The report, in part, examined the adequacy of the downtown triangle’s current public parking supply, which consists of 245 on-street and 1,204 off-street spaces.

It revealed that on-street parking occupancy reached a peak of 95 percent from noon to 1 p.m. midweek in December 2012 – exceeding the 85 percent practical capacity threshold used by parking consultants. In addition, off-street parking reached a high of 87 percent midweek from 1-2 p.m. during the same month.

An additional parking count in September 2012 showed slightly less demand, with a Saturday on-street peak of 92 percent from 1-2 p.m. and an off-street parking peak of 81 percent midweek during lunch.

Parking plazas 5, 6, 7 and 10 were deemed the most impacted off-street public parking areas during midweek counts in December and September. Overall occupancy in the parking district was calculated at 82 percent midweek in September and 87 percent midweek December.

Among its findings, the report noted that nearly 50 percent of downtown workers without city-issued employee parking permits (for white-dot spaces) re-parked their cars in an apparent effort to avoid tickets. Only 54 percent of observed downtown employees had white-dot permits.

The report also outlined future scenarios which showed parking occupancy levels increasing from 86 percent overall in the short term (0-2 years) and 90 percent midterm (5-10 years) to 93 percent long term (10-20 years). According to the report, the scenarios assumed a turnover in existing retail space to uses with higher parking demands, such as national retailers and restaurants.

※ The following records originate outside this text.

-- ==== Sys2Proof/Syntax.lean ====
section
/-!
DEFINITION. Sys2Proof/Syntax.lean: the commands of spec/opcode_table.json, one constructor per row, and the shapes of what
comes from outside with them. The table gives no row bits or operand fields: a constructor's operands are what its event
carries from outside the hub.
-/
namespace Sys2Proof

/-- A Welt port W0–W3, its contract port CTP0–CTP3 and its channel (R11). -/
abbrev Port := Fin 4
/-- A logical lane of a port. -/
abbrev Lane := Fin 4
/-- A flow engine FE00–FE15. -/
abbrev Engine := Fin 16
/-- A slot wheel (Table 06.1). -/
abbrev WheelNo := Fin 8
/-- A flow context index. -/
abbrev CtxNo := Fin 2048
/-- A display head. -/
abbrev Head := Fin 2
/-- A bus of the bridges (Table 11.1). -/
abbrev BusNo := Fin 16
/-- An Eyelet channel E0–E5. -/
abbrev Chan := Fin 6

/-- A header slot (Table 05.1) without its HCHK: FLOW, CLASS, LEN, the five FLAGS, MX, SEQ, TTAG and META (20 bytes). -/
structure Hdr where
  flow : Nat
  cls : Nat
  len : Nat
  first : Bool
  last : Bool
  poison : Bool
  sealed : Bool
  held : Bool
  mx : Nat
  seq : Nat
  ttag : Nat
  info : List Byte
deriving DecidableEq, Repr

/-- A control packet (Tables 05.13, 05.14): operation MX, the META fields, OPDATA bytes 14–19, the data slots' bytes, whether it is
poisoned: by its POISON flag (R137), or as its link decided it (R109); and the header slot it arrived with, which a hub that passes it
on keeps but for HOPS (R162). -/
structure CtlPkt where
  op : Nat
  dst : Nat
  src : Nat
  tag : Nat
  offset : Nat
  bytes : Nat
  status : Nat
  hops : Nat
  viaId : Nat
  viaPort : Nat
  via : Bool
  opdata : List Byte
  data : List Byte
  poison : Bool := false
  hdr : Option Hdr := none
deriving DecidableEq, Repr

/-- A packet: its header slot and the bytes of its data slots. -/
structure Pkt where
  hdr : Hdr
  data : List Byte
deriving DecidableEq, Repr

/-- Chain time: ticks and sub-tick phase. -/
structure Stamp where
  ticks : Nat
  phase : Nat
deriving DecidableEq, Repr

/-- Who stands behind a write or a read: the local host, a remote hub by control operation on a port, the two Awl
masters (R230, R430, R508). -/
inductive Src where
  | host
  | hub (id : Nat) (port : Nat)
  | awlSecure
  | awlNormal
deriving DecidableEq, Repr

/-- A STEP_NOTICE (Table 05.15): identifier, apply tick, signed step in sub-ticks, FREE_AFTER. -/
structure StepNote where
  id : Nat
  apply : Nat
  d : Int
  freeAfter : Bool
deriving DecidableEq, Repr

/-- A CAP message (Table 04.6), field by field. -/
structure Cap where
  majorMax : Nat
  majorMin : Nat
  minor : Nat
  upFacing : Bool
  rooted : Bool
  encWanted : Bool
  encMandatory : Bool
  cls : Nat
  classKnown : Bool
  rxMask : Nat
  hubId : Nat
  depth : Nat
  features : Nat
  ident : List Byte
  initCred : List Nat
  part : Nat
deriving DecidableEq, Repr

/-- A seal slot (Table 04.4) as received, before its CRC. -/
structure Seal where
  fseq : Nat
  ackSeq : Nat
  nak : Bool
  rplId : Nat
  lock : Bool
  fillNext : Bool
  pwarn : Bool
  enc : Bool
  widthNext : Bool
  resumeBack : Nat
  rxMask : Nat
  lstate : Nat
  resumeSlot : Nat
  lstateAt : Nat
  cred : List Nat
  clearLpn : Nat
  poison : List Nat
  empty : Bool
  txcLo : Nat
deriving DecidableEq, Repr

/-- An alignment block (Table 03.3), the eight payload bytes after descrambling. -/
abbrev AlignBlock := List Byte

/-- A 1.x frame (Table 04.10): the leading 4-byte word, the body, the CRC-32 received, and whether it ended in K30.7. -/
structure Frame1x where
  word : Nat
  body : List Byte
  crc : Nat
  badEnd : Bool
deriving DecidableEq, Repr

/-- A native 66-bit block (R58): its sync header, first bit lowest, and its payload. -/
structure Block where
  header : Nat
  payload : Nat
deriving DecidableEq, Repr

/-- Why an admitted link goes down (Table 04.8). -/
abbrev DownReason := Nat

/-- A PCI Express TLP as the adapter sees it: what class of ordering it has, what its routing names, its header (12 or 16
bytes), ECRC, EP bit and payload. -/
structure Tlp where
  posted : Bool
  completion : Bool
  /-- Type 1 configuration request: bus and device -/
  cfg : Option (Nat × Nat)
  /-- address of a memory or I/O request -/
  addr : Option Nat
  /-- bus of the Requester ID of a completion, or of a message routed by ID -/
  bus : Option Nat
  /-- PME_Turn_Off, sent to every bound end port -/
  pmeTurnOff : Bool
  /-- an INTx message; a TLP with a prefix (Table 09.1) -/
  intx : Bool
  hasPrefix : Bool
  header : List Byte
  ecrc : Option (List Byte)
  ep : Bool
  payload : List Byte
  /-- the adapter's receive buffer finds it bad before its header leaves (R212, R262) -/
  bufBad : Bool := false
deriving DecidableEq, Repr

/-- An option of Table 09.1 that a function of the Root advertises, MSI-X (R253) and MSI (R257) among them. -/
inductive PcieOption where
  | payload512
  | aer
  | aspmL1
  | atomicRouting
  | acs
  | surpriseHotPlug
  | flr
  | msix
  | msi
deriving DecidableEq, Repr

/-- A contract message without objects as it arrives on port (R344): its header word of Table 12.3. -/
structure CtpHead where
  port : Port
  header : Nat
deriving DecidableEq, Repr

/-- What host software has written into a port's configuration space: bus range and memory windows (R256). -/
structure PortCfg where
  secBus : Nat
  subBus : Nat
  memBase : Nat
  memLimit : Nat
  prefBase : Nat
  prefLimit : Nat
  /-- its MSI capability, when enabled: message address and data (R257) -/
  msi : Option (Nat × Nat) := none
deriving DecidableEq, Repr

/-- A bus of the Root's hierarchy (R252, R254): the host's, the upstream port's internal bus, the secondary bus of VDP v, the internal
bus of its group upstream port. -/
inductive HostBus where
  | host
  | internal
  | secondary (v : Nat)
  | group (v : Nat)
deriving DecidableEq, Repr

/-- What the host sends down the Root's link: a TLP to be routed, a configuration write decoded to the port's ranges, a
write of an MSI-X table entry (address, data, mask bit), the MSI-X enable and function mask, a write of the whole of BAR0 or BAR2 of the
management function, a read of one, a write of its Memory Space Enable. -/
inductive HostTlp where
  | route (t : Tlp)
  | portConfig (v : Nat) (g : Option Nat) (c : PortCfg)
  | msixEntry (v : Nat) (addr data : Nat) (mask : Bool)
  | msixCtrl (enable fmask : Bool)
  | bar0 (base : Nat)
  | bar2 (base : Nat)
  | barRead (k : Nat)
  | memEnable (on : Bool)
  | identify (b : HostBus) (device : Nat)
deriving DecidableEq, Repr


/-- What the always-on reset's release samples (R1, R12, R27, R488, R492): the ROLE strap reads Root, REFSEL, whether a REFIN
clock is present, whether both regulators acknowledge. -/
structure Straps where
  root : Bool
  refsel : Nat
  refin : Bool
  avsAck : Bool
deriving DecidableEq, Repr

/-- A wake (R403, R406, R407): its source of Table 14.10, the port of a CFG wake; AON cycles counted since entry, the measured
lineage ticks per AON cycle in units of 1/65536, the ticks of the exit steps; sources that fire during the exit, as bits. -/
structure Wake where
  src : Nat
  cfg : Nat
  cycles : Nat
  ratio : Nat
  ticks : Nat
  also : Nat
deriving DecidableEq, Repr

/-- How a mailbox command meets the Awl: the host rings the doorbell with it and a tag, and the Awl takes it up at once when
nothing is ahead of it; or the Awl works on the command at the head of its queue, which is this one. -/
inductive MbxWay where
  | ring (tag : Nat)
  | run
deriving DecidableEq, Repr
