-- ==== Sys2Proof/Machine/RegMapC.lean ====
section
/-!
DEFINITION. Sys2Proof/Machine/RegMapC.lean: the register fields of DSP, FST, CAN, I2C, SPI, UART, GPIO, BRT, SEM.
One definition per field, at its window offset (R4), with its place in the word, its value after power-on in a spoke and
in a Root (R9, Tables 18.2 to 18.10) and its access type (R7). `X.all` lists the fields of register X.
-/
namespace Sys2Proof.Machine

-- DSP_CTRL (R291)
def DSP_CTRL.GENLOCK (h : Nat) : Fld := ⟨(0x80 + 4 * h) * 0x1000 + 0x040, 4, 1, 0, 0, .rw⟩
def DSP_CTRL.BPC (h : Nat) : Fld := ⟨(0x80 + 4 * h) * 0x1000 + 0x040, 3, 1, 1, 1, .rw⟩
def DSP_CTRL.FMT (h : Nat) : Fld := ⟨(0x80 + 4 * h) * 0x1000 + 0x040, 0, 2, 3, 3, .rw⟩
def DSP_CTRL.all (h : Nat) : List Fld := [DSP_CTRL.GENLOCK h, DSP_CTRL.BPC h, DSP_CTRL.FMT h]

-- DSP_HTIMING (R291)
def DSP_HTIMING.HTOTAL (h : Nat) : Fld := ⟨(0x80 + 4 * h) * 0x1000 + 0x044, 16, 13, 2200, 2200, .rw⟩
def DSP_HTIMING.HACTIVE (h : Nat) : Fld := ⟨(0x80 + 4 * h) * 0x1000 + 0x044, 0, 13, 1920, 1920, .rw⟩
def DSP_HTIMING.all (h : Nat) : List Fld := [DSP_HTIMING.HTOTAL h, DSP_HTIMING.HACTIVE h]

-- DSP_HSYNC (R291)
def DSP_HSYNC.HPOL (h : Nat) : Fld := ⟨(0x80 + 4 * h) * 0x1000 + 0x048, 31, 1, 1, 1, .rw⟩
def DSP_HSYNC.HWIDTH (h : Nat) : Fld := ⟨(0x80 + 4 * h) * 0x1000 + 0x048, 16, 13, 44, 44, .rw⟩
def DSP_HSYNC.HSTART (h : Nat) : Fld := ⟨(0x80 + 4 * h) * 0x1000 + 0x048, 0, 13, 2008, 2008, .rw⟩
def DSP_HSYNC.all (h : Nat) : List Fld := [DSP_HSYNC.HPOL h, DSP_HSYNC.HWIDTH h, DSP_HSYNC.HSTART h]

-- DSP_VTIMING (R291)
def DSP_VTIMING.VTOTAL (h : Nat) : Fld := ⟨(0x80 + 4 * h) * 0x1000 + 0x04C, 16, 13, 1125, 1125, .rw⟩
def DSP_VTIMING.VACTIVE (h : Nat) : Fld := ⟨(0x80 + 4 * h) * 0x1000 + 0x04C, 0, 13, 1080, 1080, .rw⟩
def DSP_VTIMING.all (h : Nat) : List Fld := [DSP_VTIMING.VTOTAL h, DSP_VTIMING.VACTIVE h]

-- DSP_VSYNC (R291)
def DSP_VSYNC.VPOL (h : Nat) : Fld := ⟨(0x80 + 4 * h) * 0x1000 + 0x050, 31, 1, 1, 1, .rw⟩
def DSP_VSYNC.VWIDTH (h : Nat) : Fld := ⟨(0x80 + 4 * h) * 0x1000 + 0x050, 16, 13, 5, 5, .rw⟩
def DSP_VSYNC.VSTART (h : Nat) : Fld := ⟨(0x80 + 4 * h) * 0x1000 + 0x050, 0, 13, 1084, 1084, .rw⟩
def DSP_VSYNC.all (h : Nat) : List Fld := [DSP_VSYNC.VPOL h, DSP_VSYNC.VWIDTH h, DSP_VSYNC.VSTART h]

-- DSP_PERIOD (R291)
def DSP_PERIOD.PERIOD_TICKS (h : Nat) : Fld := ⟨(0x80 + 4 * h) * 0x1000 + 0x054, 0, 32, 6666667, 6666667, .rw⟩
def DSP_PERIOD.all (h : Nat) : List Fld := [DSP_PERIOD.PERIOD_TICKS h]

-- DSP_ANCHOR_LO (R294)
def DSP_ANCHOR_LO.ANCHOR (h : Nat) : Fld := ⟨(0x80 + 4 * h) * 0x1000 + 0x058, 0, 32, 0, 0, .rw⟩
def DSP_ANCHOR_LO.all (h : Nat) : List Fld := [DSP_ANCHOR_LO.ANCHOR h]

-- DSP_ANCHOR_HI (R294)
def DSP_ANCHOR_HI.ANCHOR (h : Nat) : Fld := ⟨(0x80 + 4 * h) * 0x1000 + 0x05C, 0, 32, 0, 0, .rw⟩
def DSP_ANCHOR_HI.all (h : Nat) : List Fld := [DSP_ANCHOR_HI.ANCHOR h]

Finally, the report listed a handful of short-term parking management recommendations, which include increasing the city’s supply of white-dot spaces, escalating parking fines for repeat offenders and the use of enhanced enforcement technologies. The recommendations could cost the city between $4,000 and $80,000 to implement.

Long term, the report noted that reconfiguring the parking plazas could gain as many as 134 additional spaces, but at a cost of more than $8 million. A second long-term recommendation called for the construction of a three-level parking garage, which would add 276 spaces for approximately $10.5 million.

Council reactions

While Councilwoman Val Carpenter noted she was “delighted” with the outcome of the report, her colleagues offered varying opinions on its forecasting scenarios and management ideas.

Mayor Jarrett Fishpaw said reconfiguring downtown plazas was “not a cost-effective way” to add to the city’s parking stock, while Satterlee said some of the recommendations lacked clearly defined outcomes – both qualitatively and quantitatively.

“What do I expect to get from these costs?” she said of the short- and long-term recommendations listed. “I don’t think that level of analysis was done in this study, and I think that’s very likely because that wasn’t asked of them. But to me, that’s what I have to understand. What am I buying with this money?”

Pepper called the report “a good start” in identifying which issues to solve in the downtown area and how to go about it. She noted that one issue related to parking might be a matter of perception.

“People think there is a parking problem because they can’t park right in front of the store that they want to go to,” she said, also citing concern about employees’ parking behaviors.

Bruins echoed some of Satterlee’s sentiments about the need “to be able to measure” the recommendations listed while also calling for greater input and involvement from the downtown business community regarding parking issues. She also said the onus – in terms of expectations versus execution of the report – was ultimately a “failure” on the part of the council.

“When we’re spending tax dollars to go off and do any study, we need to ensure that as an executive team, we’re giving goals that are actually measurable that we can do something with because otherwise we end up with circular discussions and such,” Bruins said. “So the failure is with us, not with the team that has done this (report).”